## WHAT YOU NEED TO DO
Copy word for word, please, the lines of the entries below running from the one containing "x => 1 - x.slot" to the one containing "queues := (s.queues.filter", both ends included.
___ DATA FOR ANALYSIS ___
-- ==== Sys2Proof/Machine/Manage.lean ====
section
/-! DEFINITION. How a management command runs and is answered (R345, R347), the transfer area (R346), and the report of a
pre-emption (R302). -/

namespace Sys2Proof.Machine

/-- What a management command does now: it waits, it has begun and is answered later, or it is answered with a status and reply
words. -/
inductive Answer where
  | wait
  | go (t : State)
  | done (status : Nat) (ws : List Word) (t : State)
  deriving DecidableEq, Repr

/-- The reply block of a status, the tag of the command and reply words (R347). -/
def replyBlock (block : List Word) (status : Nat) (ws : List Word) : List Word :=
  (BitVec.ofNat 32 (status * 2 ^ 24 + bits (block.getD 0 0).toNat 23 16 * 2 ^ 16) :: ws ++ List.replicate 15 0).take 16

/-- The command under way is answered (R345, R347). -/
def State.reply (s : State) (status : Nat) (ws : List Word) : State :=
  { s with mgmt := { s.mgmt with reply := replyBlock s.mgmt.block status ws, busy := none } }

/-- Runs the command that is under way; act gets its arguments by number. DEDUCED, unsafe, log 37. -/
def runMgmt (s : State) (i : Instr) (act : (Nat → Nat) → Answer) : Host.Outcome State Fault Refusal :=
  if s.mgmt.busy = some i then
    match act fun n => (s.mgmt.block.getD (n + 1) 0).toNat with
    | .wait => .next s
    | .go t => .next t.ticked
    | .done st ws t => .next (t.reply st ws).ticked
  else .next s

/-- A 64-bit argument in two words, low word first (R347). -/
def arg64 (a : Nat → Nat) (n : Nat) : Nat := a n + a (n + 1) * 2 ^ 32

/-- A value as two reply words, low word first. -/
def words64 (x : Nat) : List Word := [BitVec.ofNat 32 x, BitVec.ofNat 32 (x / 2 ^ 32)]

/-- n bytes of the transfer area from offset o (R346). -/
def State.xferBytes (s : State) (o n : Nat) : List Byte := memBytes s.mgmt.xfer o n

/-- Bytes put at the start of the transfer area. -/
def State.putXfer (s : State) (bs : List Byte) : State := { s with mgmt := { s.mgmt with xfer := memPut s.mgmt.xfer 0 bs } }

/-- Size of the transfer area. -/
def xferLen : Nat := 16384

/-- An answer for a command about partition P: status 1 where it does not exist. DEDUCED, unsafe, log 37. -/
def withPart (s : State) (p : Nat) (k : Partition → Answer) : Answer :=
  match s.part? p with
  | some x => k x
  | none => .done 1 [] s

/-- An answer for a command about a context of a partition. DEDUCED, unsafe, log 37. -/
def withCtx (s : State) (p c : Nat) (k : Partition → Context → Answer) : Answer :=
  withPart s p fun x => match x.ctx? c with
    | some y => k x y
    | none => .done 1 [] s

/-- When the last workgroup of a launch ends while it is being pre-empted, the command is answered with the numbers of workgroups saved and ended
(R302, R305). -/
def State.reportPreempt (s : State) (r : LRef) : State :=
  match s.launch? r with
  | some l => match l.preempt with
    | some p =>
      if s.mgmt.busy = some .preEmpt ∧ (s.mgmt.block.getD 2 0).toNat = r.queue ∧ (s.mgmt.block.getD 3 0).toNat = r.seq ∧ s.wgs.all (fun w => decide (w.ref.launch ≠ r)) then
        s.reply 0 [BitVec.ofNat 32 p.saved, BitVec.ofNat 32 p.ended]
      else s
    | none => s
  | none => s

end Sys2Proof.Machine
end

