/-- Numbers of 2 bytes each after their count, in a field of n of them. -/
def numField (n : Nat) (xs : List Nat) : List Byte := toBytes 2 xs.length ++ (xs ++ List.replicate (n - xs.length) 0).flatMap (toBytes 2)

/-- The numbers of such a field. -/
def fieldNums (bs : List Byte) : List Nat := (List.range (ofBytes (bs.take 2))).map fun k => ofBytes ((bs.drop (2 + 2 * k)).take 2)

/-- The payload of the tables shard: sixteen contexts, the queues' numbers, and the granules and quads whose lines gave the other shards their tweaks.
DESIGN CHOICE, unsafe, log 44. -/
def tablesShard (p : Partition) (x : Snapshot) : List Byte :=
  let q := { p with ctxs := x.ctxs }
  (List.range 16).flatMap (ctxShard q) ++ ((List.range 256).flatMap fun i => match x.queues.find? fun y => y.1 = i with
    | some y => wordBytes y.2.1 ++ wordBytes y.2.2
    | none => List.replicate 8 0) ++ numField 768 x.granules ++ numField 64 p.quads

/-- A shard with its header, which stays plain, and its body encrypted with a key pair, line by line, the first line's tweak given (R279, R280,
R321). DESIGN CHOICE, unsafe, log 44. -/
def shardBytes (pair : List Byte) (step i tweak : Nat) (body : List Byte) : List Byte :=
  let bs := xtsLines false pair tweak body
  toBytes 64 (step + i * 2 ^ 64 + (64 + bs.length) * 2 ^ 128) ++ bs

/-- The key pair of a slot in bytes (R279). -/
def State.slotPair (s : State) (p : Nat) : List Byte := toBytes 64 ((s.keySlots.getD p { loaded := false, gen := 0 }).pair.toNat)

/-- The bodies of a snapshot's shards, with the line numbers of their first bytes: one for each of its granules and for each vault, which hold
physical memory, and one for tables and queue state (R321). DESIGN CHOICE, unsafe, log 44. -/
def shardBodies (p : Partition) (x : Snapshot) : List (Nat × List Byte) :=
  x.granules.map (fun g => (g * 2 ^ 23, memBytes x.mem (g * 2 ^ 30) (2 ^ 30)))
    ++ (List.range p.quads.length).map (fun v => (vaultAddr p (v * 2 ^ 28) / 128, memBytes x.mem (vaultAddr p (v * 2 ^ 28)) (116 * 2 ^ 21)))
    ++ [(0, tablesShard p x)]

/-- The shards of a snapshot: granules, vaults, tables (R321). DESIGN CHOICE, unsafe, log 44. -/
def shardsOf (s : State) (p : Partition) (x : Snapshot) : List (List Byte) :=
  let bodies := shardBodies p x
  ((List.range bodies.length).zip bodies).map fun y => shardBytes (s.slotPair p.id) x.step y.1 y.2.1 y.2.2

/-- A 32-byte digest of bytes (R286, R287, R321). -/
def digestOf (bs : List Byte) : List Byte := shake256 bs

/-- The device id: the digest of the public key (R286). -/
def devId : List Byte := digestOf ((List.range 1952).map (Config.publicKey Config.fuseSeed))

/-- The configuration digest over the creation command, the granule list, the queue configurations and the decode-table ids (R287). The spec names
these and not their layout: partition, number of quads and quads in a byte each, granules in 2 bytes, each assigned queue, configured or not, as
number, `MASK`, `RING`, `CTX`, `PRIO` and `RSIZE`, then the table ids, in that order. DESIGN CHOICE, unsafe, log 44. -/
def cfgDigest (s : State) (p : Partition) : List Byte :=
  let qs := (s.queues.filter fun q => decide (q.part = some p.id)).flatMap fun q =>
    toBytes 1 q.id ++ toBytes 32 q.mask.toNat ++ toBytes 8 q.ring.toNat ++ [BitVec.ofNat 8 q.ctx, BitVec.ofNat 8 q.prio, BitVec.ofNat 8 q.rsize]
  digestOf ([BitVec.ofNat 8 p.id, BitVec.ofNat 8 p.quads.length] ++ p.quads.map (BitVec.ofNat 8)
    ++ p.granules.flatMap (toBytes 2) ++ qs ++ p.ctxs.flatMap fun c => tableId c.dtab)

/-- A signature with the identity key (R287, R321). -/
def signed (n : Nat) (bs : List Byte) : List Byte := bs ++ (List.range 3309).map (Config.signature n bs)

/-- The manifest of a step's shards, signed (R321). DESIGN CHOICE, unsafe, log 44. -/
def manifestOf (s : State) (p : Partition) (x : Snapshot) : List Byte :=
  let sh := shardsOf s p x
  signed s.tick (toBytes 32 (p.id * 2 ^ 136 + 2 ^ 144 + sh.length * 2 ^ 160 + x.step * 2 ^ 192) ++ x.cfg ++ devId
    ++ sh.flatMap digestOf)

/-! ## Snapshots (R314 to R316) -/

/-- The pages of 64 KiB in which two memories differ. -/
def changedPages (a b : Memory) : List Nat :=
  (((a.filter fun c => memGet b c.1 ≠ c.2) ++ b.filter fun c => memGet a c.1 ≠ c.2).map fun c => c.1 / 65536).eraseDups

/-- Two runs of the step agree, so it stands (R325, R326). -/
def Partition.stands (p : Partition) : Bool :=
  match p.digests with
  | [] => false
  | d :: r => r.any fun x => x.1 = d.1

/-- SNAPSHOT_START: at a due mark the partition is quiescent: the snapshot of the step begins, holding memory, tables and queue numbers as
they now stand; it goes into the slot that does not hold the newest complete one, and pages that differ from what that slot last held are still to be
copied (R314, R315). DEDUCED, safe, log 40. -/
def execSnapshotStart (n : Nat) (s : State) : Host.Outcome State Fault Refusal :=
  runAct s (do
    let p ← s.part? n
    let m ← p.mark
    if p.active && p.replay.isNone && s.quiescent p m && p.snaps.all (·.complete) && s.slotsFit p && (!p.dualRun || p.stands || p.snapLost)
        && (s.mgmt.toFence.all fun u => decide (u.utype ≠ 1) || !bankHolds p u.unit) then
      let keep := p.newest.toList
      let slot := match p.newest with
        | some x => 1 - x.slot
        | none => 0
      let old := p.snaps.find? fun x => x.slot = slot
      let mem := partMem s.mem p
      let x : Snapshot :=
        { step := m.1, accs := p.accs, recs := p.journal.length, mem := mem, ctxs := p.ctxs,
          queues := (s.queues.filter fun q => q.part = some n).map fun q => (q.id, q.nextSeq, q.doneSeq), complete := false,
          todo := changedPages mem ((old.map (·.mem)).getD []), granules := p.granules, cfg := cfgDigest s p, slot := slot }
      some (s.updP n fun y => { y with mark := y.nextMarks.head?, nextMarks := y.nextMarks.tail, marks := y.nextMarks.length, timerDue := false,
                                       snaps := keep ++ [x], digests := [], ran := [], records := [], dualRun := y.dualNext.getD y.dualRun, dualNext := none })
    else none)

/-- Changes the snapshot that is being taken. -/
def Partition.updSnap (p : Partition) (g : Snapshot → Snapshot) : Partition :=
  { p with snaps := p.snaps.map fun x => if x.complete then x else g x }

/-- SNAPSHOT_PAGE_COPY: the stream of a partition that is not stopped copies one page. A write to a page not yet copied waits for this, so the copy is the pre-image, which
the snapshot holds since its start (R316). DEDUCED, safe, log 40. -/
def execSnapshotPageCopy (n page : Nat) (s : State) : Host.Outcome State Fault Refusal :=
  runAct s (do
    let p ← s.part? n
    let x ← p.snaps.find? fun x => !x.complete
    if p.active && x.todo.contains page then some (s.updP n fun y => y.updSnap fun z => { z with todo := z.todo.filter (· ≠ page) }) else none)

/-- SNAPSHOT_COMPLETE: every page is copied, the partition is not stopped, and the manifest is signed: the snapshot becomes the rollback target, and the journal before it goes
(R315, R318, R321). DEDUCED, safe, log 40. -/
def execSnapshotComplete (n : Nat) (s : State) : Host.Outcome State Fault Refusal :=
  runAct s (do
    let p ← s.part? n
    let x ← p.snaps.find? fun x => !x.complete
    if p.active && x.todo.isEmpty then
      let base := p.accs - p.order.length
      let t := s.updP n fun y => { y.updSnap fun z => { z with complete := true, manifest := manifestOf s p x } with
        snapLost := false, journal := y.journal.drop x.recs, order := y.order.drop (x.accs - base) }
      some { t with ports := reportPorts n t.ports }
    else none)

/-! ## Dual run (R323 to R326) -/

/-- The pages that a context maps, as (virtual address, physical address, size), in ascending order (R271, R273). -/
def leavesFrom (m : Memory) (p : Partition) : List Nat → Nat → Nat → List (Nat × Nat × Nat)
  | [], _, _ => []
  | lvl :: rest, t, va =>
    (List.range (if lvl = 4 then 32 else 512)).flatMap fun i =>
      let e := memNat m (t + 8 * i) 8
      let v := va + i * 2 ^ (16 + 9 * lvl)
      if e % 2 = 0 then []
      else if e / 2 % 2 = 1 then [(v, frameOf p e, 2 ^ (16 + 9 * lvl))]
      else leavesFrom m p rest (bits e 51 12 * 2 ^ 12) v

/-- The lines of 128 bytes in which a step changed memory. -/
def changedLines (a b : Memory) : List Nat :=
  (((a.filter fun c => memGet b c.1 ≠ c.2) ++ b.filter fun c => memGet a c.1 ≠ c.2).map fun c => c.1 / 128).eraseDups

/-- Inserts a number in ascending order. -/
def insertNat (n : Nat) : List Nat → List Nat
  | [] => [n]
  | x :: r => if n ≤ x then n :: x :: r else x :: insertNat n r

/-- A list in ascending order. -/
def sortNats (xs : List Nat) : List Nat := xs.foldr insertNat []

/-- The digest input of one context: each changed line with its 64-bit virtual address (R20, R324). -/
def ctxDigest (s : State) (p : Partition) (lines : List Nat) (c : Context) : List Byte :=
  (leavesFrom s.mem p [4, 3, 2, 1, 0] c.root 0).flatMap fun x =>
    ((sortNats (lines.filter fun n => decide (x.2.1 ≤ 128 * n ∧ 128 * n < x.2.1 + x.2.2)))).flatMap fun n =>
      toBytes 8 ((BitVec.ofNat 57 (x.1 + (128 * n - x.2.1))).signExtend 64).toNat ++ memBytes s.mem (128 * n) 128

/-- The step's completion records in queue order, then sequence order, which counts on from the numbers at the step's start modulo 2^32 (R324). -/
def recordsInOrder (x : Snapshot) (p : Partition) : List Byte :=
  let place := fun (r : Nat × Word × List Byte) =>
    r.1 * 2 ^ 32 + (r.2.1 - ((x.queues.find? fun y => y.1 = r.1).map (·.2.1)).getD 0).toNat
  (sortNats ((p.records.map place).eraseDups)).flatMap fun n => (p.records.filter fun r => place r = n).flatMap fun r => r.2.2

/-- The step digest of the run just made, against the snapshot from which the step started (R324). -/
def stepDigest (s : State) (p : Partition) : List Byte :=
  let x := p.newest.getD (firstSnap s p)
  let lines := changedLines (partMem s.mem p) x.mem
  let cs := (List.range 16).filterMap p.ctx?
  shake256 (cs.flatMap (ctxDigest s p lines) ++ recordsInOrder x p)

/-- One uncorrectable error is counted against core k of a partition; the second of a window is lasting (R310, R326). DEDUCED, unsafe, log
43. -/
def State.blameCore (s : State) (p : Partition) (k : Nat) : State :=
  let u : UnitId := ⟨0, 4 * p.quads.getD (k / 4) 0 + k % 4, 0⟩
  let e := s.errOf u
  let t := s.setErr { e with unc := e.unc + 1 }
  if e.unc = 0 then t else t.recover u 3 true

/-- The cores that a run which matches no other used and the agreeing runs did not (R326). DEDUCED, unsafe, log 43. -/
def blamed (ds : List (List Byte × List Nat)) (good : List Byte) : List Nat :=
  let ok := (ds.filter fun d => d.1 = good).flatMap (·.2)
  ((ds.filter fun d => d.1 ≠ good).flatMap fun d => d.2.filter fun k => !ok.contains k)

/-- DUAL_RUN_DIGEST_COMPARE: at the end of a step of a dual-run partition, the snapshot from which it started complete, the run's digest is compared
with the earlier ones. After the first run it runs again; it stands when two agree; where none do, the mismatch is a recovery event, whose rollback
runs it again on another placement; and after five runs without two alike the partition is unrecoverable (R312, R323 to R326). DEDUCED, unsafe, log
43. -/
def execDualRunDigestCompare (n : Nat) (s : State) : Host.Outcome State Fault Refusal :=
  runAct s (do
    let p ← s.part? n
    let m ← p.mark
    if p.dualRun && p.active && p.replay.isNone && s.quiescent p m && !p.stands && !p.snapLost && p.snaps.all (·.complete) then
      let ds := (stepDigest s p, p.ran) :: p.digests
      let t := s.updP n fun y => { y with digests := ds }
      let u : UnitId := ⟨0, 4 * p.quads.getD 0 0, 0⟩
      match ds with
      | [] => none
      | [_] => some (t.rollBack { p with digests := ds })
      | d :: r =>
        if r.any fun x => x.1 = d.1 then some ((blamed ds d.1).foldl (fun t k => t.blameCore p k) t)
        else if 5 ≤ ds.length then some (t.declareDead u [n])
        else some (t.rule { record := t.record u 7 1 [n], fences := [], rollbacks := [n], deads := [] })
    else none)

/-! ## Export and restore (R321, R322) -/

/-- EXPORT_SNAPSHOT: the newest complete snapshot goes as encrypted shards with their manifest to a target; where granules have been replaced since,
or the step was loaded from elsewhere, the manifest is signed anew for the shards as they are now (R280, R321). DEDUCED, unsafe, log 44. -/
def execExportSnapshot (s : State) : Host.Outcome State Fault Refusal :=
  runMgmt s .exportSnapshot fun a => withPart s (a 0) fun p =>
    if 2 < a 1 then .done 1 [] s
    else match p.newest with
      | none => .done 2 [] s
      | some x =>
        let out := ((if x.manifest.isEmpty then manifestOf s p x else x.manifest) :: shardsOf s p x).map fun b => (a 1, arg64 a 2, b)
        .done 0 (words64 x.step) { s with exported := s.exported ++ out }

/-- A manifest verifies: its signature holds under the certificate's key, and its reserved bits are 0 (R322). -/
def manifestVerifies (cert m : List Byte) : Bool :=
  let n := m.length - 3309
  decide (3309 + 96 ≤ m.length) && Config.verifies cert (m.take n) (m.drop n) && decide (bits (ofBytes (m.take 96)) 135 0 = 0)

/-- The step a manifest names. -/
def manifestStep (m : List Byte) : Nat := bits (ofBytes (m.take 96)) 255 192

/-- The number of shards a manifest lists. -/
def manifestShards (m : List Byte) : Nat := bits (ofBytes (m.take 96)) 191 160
___
## TASK RESULT
        | some x => 1 - x.slot
        | none => 0
      let old := p.snaps.find? fun x => x.slot = slot
      let mem := partMem s.mem p
      let x : Snapshot :=
        { step := m.1, accs := p.accs, recs := p.journal.length, mem := mem, ctxs := p.ctxs,
          queues := (s.queues.filter fun q => q.part = some n).map fun q => (q.id, q.nextSeq, q.doneSeq), complete := false,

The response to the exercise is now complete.